Start of MATERIAL FOR THIS TASK

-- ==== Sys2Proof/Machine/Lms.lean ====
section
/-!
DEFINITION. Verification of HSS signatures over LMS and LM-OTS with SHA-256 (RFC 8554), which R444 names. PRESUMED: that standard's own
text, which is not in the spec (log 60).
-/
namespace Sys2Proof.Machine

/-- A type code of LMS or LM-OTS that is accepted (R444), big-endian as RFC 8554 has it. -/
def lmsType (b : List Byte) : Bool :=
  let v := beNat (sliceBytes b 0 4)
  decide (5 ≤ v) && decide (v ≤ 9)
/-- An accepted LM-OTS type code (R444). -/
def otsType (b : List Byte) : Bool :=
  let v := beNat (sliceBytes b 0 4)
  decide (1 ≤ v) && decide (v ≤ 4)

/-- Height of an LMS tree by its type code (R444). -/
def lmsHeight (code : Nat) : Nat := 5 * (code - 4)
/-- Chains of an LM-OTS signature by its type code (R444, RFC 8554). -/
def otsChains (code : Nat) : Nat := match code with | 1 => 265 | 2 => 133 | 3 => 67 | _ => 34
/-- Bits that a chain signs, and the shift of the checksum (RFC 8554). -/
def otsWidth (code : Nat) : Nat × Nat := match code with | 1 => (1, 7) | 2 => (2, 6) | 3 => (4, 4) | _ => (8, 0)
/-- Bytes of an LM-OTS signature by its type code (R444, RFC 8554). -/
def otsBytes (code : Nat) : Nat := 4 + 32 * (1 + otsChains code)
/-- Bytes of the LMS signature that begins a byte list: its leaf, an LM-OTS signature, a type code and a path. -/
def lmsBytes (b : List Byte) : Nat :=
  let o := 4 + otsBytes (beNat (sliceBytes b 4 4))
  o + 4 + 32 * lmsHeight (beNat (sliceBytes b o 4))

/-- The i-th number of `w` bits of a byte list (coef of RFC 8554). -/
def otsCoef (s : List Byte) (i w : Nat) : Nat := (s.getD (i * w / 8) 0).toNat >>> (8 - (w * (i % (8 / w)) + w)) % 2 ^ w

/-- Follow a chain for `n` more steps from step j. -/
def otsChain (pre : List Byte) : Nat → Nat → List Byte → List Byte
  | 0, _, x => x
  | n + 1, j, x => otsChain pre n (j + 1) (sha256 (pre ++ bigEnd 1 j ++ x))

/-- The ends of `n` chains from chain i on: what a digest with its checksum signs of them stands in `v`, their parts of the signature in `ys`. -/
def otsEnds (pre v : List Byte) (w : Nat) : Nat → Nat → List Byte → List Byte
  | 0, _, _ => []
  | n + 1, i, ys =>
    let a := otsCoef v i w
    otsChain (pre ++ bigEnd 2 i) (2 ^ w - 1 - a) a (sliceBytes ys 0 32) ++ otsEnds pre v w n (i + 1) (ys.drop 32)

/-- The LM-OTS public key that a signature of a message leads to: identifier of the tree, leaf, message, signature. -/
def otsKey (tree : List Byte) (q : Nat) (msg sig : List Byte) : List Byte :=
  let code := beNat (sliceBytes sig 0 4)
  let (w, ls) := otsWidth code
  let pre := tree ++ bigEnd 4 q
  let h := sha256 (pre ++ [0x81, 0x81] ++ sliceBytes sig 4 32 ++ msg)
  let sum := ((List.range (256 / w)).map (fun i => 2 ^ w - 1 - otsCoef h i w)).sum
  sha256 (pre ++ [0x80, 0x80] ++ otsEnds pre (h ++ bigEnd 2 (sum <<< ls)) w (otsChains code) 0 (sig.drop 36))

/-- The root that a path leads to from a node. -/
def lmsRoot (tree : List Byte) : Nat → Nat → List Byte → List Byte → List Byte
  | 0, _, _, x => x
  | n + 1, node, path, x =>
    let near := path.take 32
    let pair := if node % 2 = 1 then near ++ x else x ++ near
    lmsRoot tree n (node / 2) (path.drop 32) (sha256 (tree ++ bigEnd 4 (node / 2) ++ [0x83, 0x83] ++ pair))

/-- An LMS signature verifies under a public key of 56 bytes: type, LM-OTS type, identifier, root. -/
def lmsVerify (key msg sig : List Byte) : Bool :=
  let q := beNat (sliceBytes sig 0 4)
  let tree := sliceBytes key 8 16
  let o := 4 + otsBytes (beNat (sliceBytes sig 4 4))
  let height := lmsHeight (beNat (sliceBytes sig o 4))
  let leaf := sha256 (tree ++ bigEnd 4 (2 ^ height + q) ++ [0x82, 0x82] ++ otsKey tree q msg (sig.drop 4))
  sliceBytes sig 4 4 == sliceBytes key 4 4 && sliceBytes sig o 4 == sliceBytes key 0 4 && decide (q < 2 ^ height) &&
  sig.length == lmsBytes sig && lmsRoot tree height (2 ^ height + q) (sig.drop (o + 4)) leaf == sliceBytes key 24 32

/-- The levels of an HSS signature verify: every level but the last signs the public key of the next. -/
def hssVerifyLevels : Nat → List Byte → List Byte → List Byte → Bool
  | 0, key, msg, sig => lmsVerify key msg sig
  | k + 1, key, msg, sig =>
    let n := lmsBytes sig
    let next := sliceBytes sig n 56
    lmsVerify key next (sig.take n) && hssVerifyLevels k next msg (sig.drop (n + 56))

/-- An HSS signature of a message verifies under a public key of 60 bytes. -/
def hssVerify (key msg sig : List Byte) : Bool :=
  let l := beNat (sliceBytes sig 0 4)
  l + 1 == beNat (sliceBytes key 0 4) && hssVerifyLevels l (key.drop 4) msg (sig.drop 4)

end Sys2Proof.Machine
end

End of MATERIAL FOR THIS TASK

▸ EXERCISE: From start to finish, retype the records above with complete accuracy.

▸ YOUR SOLUTION:
-- ==== Sys2Proof/Machine/Lms.lean ====
section
/-!
DEFINITION. Verification of HSS signatures over LMS and LM-OTS with SHA-256 (RFC 8554), which R444 names. PRESUMED: that standard's own
text, which is not in the spec (log 60).
-/
namespace Sys2Proof.Machine

/-- A type code of LMS or LM-OTS that is accepted (R444), big-endian as RFC 8554 has it. -/
def lmsType (b : List Byte) : Bool :=
  let v := beNat (sliceBytes b 0 4)
  decide (5 ≤ v) && decide (v ≤ 9)
/-- An accepted LM-OTS type code (R444). -/
def otsType (b : List Byte) : Bool :=
  let v := beNat (sliceBytes b 0 4)
  decide (1 ≤ v) && decide (v ≤ 4)

/-- Height of an LMS tree by its type code (R444). -/
def lmsHeight (code : Nat) : Nat := 5 * (code - 4)
/-- Chains of an LM-OTS signature by its type code (R444, RFC 8554). -/
def otsChains (code : Nat) : Nat := match code with | 1 => 265 | 2 => 133 | 3 => 67 | _ => 34
/-- Bits that a chain signs, and the shift of the checksum (RFC 8554). -/
def otsWidth (code : Nat) : Nat × Nat := match code with | 1 => (1, 7) | 2 => (2, 6) | 3 => (4, 4) | _ => (8, 0)
/-- Bytes of an LM-OTS signature by its type code (R444, RFC 8554). -/
def otsBytes (code : Nat) : Nat := 4 + 32 * (1 + otsChains code)
/-- Bytes of the LMS signature that begins a byte list: its leaf, an LM-OTS signature, a type code and a path. -/
def lmsBytes (b : List Byte) : Nat :=
  let o := 4 + otsBytes (beNat (sliceBytes b 4 4))
  o + 4 + 32 * lmsHeight (beNat (sliceBytes b o 4))

/-- The i-th number of `w` bits of a byte list (coef of RFC 8554). -/
def otsCoef (s : List Byte) (i w : Nat) : Nat := (s.getD (i * w / 8) 0).toNat >>> (8 - (w * (i % (8 / w)) + w)) % 2 ^ w

/-- Follow a chain for `n` more steps from step j. -/
def otsChain (pre : List Byte) : Nat → Nat → List Byte → List Byte
  | 0, _, x => x
  | n + 1, j, x => otsChain pre n (j + 1) (sha256 (pre ++ bigEnd 1 j ++ x))

/-- The ends of `n` chains from chain i on: what a digest with its checksum signs of them stands in `v`, their parts of the signature in `ys`. -/
def otsEnds (pre v : List Byte) (w : Nat) : Nat → Nat → List Byte → List Byte
  | 0, _, _ => []
  | n + 1, i, ys =>
    let a := otsCoef v i w
    otsChain (pre ++ bigEnd 2 i) (2 ^ w - 1 - a) a (sliceBytes ys 0 32) ++ otsEnds pre v w n (i + 1) (ys.drop 32)

/-- The LM-OTS public key that a signature of a message leads to: identifier of the tree, leaf, message, signature. -/
def otsKey (tree : List Byte) (q : Nat) (msg sig : List Byte) : List Byte :=
  let code := beNat (sliceBytes sig 0 4)
  let (w, ls) := otsWidth code
  let pre := tree ++ bigEnd 4 q
  let h := sha256 (pre ++ [0x81, 0x81] ++ sliceBytes sig 4 32 ++ msg)
  let sum := ((List.range (256 / w)).map (fun i => 2 ^ w - 1 - otsCoef h i w)).sum
  sha256 (pre ++ [0x80, 0x80] ++ otsEnds pre (h ++ bigEnd 2 (sum <<< ls)) w (otsChains code) 0 (sig.drop 36))

/-- The root that a path leads to from a node. -/
def lmsRoot (tree : List Byte) : Nat → Nat → List Byte → List Byte → List Byte
  | 0, _, _, x => x
  | n + 1, node, path, x =>
    let near := path.take 32
    let pair := if node % 2 = 1 then near ++ x else x ++ near
    lmsRoot tree n (node / 2) (path.drop 32) (sha256 (tree ++ bigEnd 4 (node / 2) ++ [0x83, 0x83] ++ pair))

/-- An LMS signature verifies under a public key of 56 bytes: type, LM-OTS type, identifier, root. -/
def lmsVerify (key msg sig : List Byte) : Bool :=
  let q := beNat (sliceBytes sig 0 4)
  let tree := sliceBytes key 8 16
  let o := 4 + otsBytes (beNat (sliceBytes sig 4 4))
  let height := lmsHeight (beNat (sliceBytes sig o 4))
  let leaf := sha256 (tree ++ bigEnd 4 (2 ^ height + q) ++ [0x82, 0x82] ++ otsKey tree q msg (sig.drop 4))
  sliceBytes sig 4 4 == sliceBytes key 4 4 && sliceBytes sig o 4 == sliceBytes key 0 4 && decide (q < 2 ^ height) &&
  sig.length == lmsBytes sig && lmsRoot tree height (2 ^ height + q) (sig.drop (o + 4)) leaf == sliceBytes key 24 32

/-- The levels of an HSS signature verify: every level but the last signs the public key of the next. -/
def hssVerifyLevels : Nat → List Byte → List Byte → List Byte → Bool
  | 0, key, msg, sig => lmsVerify key msg sig
  | k + 1, key, msg, sig =>
    let n := lmsBytes sig
    let next := sliceBytes sig n 56
    lmsVerify key next (sig.take n) && hssVerifyLevels k next msg (sig.drop (n + 56))

/-- An HSS signature of a message verifies under a public key of 60 bytes. -/
def hssVerify (key msg sig : List Byte) : Bool :=
  let l := beNat (sliceBytes sig 0 4)
  l + 1 == beNat (sliceBytes key 0 4) && hssVerifyLevels l (key.drop 4) msg (sig.drop 4)

end Sys2Proof.Machine
end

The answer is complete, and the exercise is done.